Quiero saber, exijo conocer, todas las personas que estamos perdiendo por el camino, todos aquellos que están sufriendo y padeciendo. Lo demando porque quiero recordarlos, dignificarlos, quiero poder, en silencio, salir a mi ventana, balcón o terraza, a hacer memoria y adquirir conciencia, quiero orar y pedir por ellos y sus allegados, quiero llorarlos y unirme en comunión a mis amigos, vecinos y todos los conciudadanos.
Hoy, me abandono en el silencio, en su memoria. Los llevaré conmigo hasta la victoria final.
Apreciado Emilio,
Coincido contigo en muchos de tus análisis y soy una entusiasta lectora de Fiscalblog por la indudable altura personal y profesional de todos los blogueros que tan generosamente dedicáis vuestro tiempo y esfuerzo en vuestros acertados comentarios.
Hoy, empero, discrepo contigo. Estando en lo cierto de que detrás de todas las cifras hay personas que luchan, que sufren y que apenas si pueden despedir a los suyos y en ningún caso no con la normalidad que sería necesario para empezar a sanar las heridas, el conocimiento público de los nombres, los rostros, los hijos, los padres y su dolor, no les devolverá a ellos la vida ni a sus familiares les aliviará el sufrimiento y aunque es cierto que a muchos, como tú o como yo misma, podrá servir para dignificar su memoria y recuerdo, a otra gran parte servirá para alimentar el “morbo”, a otros para respirar aliviados con el hecho de que no compartían sus circunstancias o su lugar de residencia o simplemente, a otros, si las víctimas son mayores, para justificar su ausencia en el hecho de su edad o su debilidad física -como el canalla vecino de mi amiga enfermera que se justificaba estos fallecimientos refiriéndose a una supuesta “selección natural”…- porque, no olvidemos que aunque ahora parezcamos en general muy solidarios, buenos vecinos, buenos amigos, la naturaleza humana sigue ahí y el instinto de supervivencia nos hace respirar aliviados cuando todos esos rostros y nombres nos eran y seguirán siendo anónimos y distantes.
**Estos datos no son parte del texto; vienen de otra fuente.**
-- ==== Sys2Proof/Laws/PerInstr.lean ====
section
/-!
SUPPORT. The statements made per instruction. `EncodeLength`: an instruction's encoding has as many bytes as its first byte alone
says (R80).
-/
namespace Sys2Proof.Laws.EncodeLength

/-- The length of the encoding is the length that R80 gives for its first byte. -/
def Statement (i : Instr) : Prop := (encode i).length = opcodeLength ((encode i).headD 0x00#8)
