/-- Settles O22: the function of ADD is `Add8` without a Carry, that of ADC with the old one. -/
theorem addAndAdcGiveSumAndFlags : Obligations.AddAndAdcGiveSumAndFlags := fun _ _ _ =>
  ⟨executesAs_aluLoc (op := .add) (addsToA_accumulate (c := false) rfl (by decide)),
    executesAs_aluImm (op := .add) (addsToA_accumulate (c := false) rfl (by decide)),
    executesAs_aluLoc (op := .adc) (addsToA_accumulate rfl (by decide)),
    executesAs_aluImm (op := .adc) (addsToA_accumulate rfl (by decide))⟩

/-- The difference without a Carry. -/
theorem accumulate_sub_a (y : Byte) (s : State) :
    ((accumulate .sub y s).a.toNat : Int) = ((s.a.toNat : Int) - y.toNat) % 256 := by
  simpa using accumulate_a_of_sub8 (op := .sub) (y := y) (c := false) (s := s) rfl (by decide)

/-- Settles O23: the function of SUB and CP is `Sub8` without a Carry, that of SBC with the old one; CP leaves A. -/
theorem subSbcAndCpGiveDifferenceAndFlags : Obligations.SubSbcAndCpGiveDifferenceAndFlags := fun _ _ _ =>
  ⟨executesAs_aluLoc (op := .sub) fun hfit => ⟨subtractsFromA_accumulate (c := false) rfl hfit, accumulate_sub_a ..⟩,
    executesAs_aluImm (op := .sub) fun hfit => ⟨subtractsFromA_accumulate (c := false) rfl hfit, accumulate_sub_a ..⟩,
    executesAs_aluLoc (op := .sbc) fun hfit => ⟨subtractsFromA_accumulate rfl hfit, accumulate_a_of_sub8 rfl (by decide)⟩,
    executesAs_aluImm (op := .sbc) fun hfit => ⟨subtractsFromA_accumulate rfl hfit, accumulate_a_of_sub8 rfl (by decide)⟩,
    executesAs_aluLoc (op := .cp) fun hfit => ⟨subtractsFromA_accumulate (c := false) rfl hfit, rfl⟩,
    executesAs_aluImm (op := .cp) fun hfit => ⟨subtractsFromA_accumulate (c := false) rfl hfit, rfl⟩⟩

/-- Settles O24: each function gives the bitwise result, and H only AND. -/
theorem andXorOrGiveResultAndFlags : Obligations.AndXorOrGiveResultAndFlags := fun _ _ _ =>
  ⟨executesAs_aluLoc (op := .and) (logicGivesA_accumulate rfl (by decide) (by simp)),
    executesAs_aluImm (op := .and) (logicGivesA_accumulate rfl (by decide) (by simp)),
    executesAs_aluLoc (op := .xor) (logicGivesA_accumulate rfl (by decide) (by simp)),
    executesAs_aluImm (op := .xor) (logicGivesA_accumulate rfl (by decide) (by simp)),
    executesAs_aluLoc (op := .or) (logicGivesA_accumulate rfl (by decide) (by simp)),
    executesAs_aluImm (op := .or) (logicGivesA_accumulate rfl (by decide) (by simp))⟩

end Sys2Proof.Machine
end

section
/-!
PROOF. INC and DEC of a location, DAA, CPL, SCF and CCF, the 16-bit arithmetic, and the control instructions.
-/
namespace Sys2Proof.Machine

variable {s t u : State}

/-! ### INC and DEC of a location -/

theorem encode_incLoc (x : Loc) : encode (Instr.incLoc x) = [opcodeByte (0x04 + 8 * x.code)] := by cases x <;> rfl

theorem encode_decLoc (x : Loc) : encode (Instr.decLoc x) = [opcodeByte (0x05 + 8 * x.code)] := by cases x <;> rfl

theorem inc8_result (v : Byte) (c : Bool) : (inc8 v c).result = opcodeByte (v.toNat + 1) := by
  apply BitVec.eq_of_toNat_eq
  simp [inc8, opcodeByte]

theorem inc8_z (v : Byte) (c : Bool) : (inc8 v c).z = true ↔ v.toNat = 0xFF := by
  have := v.isLt
  simp only [inc8, beq_zero_iff, BitVec.toNat_add, BitVec.toNat_ofNat]
  omega

theorem dec8_result (v : Byte) (c : Bool) : (dec8 v c).result = opcodeByte (v.toNat + 0xFF) := by
  apply BitVec.eq_of_toNat_eq
  simp [dec8, opcodeByte, BitVec.toNat_sub, Nat.add_comm]
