-- ==== Sys2Proof/Machine/Ports.lean ====
section
/-! DEFINITION. What the block shows outside (30_encoding.md R93, 20_memory.md R58): the output ports as functions of the
state. The input ports are the operands of `RESET`, `PUSH` and the state's `now`. -/

namespace Sys2Proof.Machine

/-- Port `ch_out[i]`; sampling all sixteen together is `SNAP`. -/
def chOut (s : State) (i : Fin protocol.numChannels) : Chan :=
  s.ch[i]

/-- Port `fault`, the level: `FAULT != none`. -/
def faultLevel (s : State) : Bool :=
  s.fault != .none

/-- Port `fault`, the 2-bit id (R200). -/
def faultId (s : State) : BitVec 2 :=
  faultCode s.fault

/-- Port `fps_out`, where the rate tracker is present (R193); it shows the current value without lag (DESIGN CHOICE, unsafe,
notes/assumptions 28). -/
def fpsOut (s : State) : Option Rat :=
  if s.params.hasRateTracker then some s.rt.fps else none

/-- `ACCEPTS` (R32). -/
def accepts (s : State) : Nat :=
  s.hist.length

/-- Port `accept_evt`: the events a transition from `s` to `t` raises, each with the channels `CH` then holds (R204). -/
def acceptEvents (s t : State) : List Accept :=
  t.hist.drop s.hist.length

end Sys2Proof.Machine
end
Reconozco y valoro los motivos de tu post de hoy pero creo que su anonimato dentro de unas cifras genéricas quizás no sea tan mala opción aunque sí comparto que, conviene recordar, como bien dices, que detrás de ese número de fallecidos hay familiares, amigos, conocidos, convecinos o meramente conciudadanos, en definitiva, personas que merecen un recuerdo y, de quienes somos creyentes, una sentida oración.
Con el profundo deseo de que esta saga que has iniciado dure lo menos posible, agradezco que estés ahí compartiendo tus inquietudes de un “asesor en confinamiento”. Imagino que, para ti, forma parte de una estrategia de defensa ante la situación y cuya rutina de lectura formará parte de nuestro propio kit de supervivencia.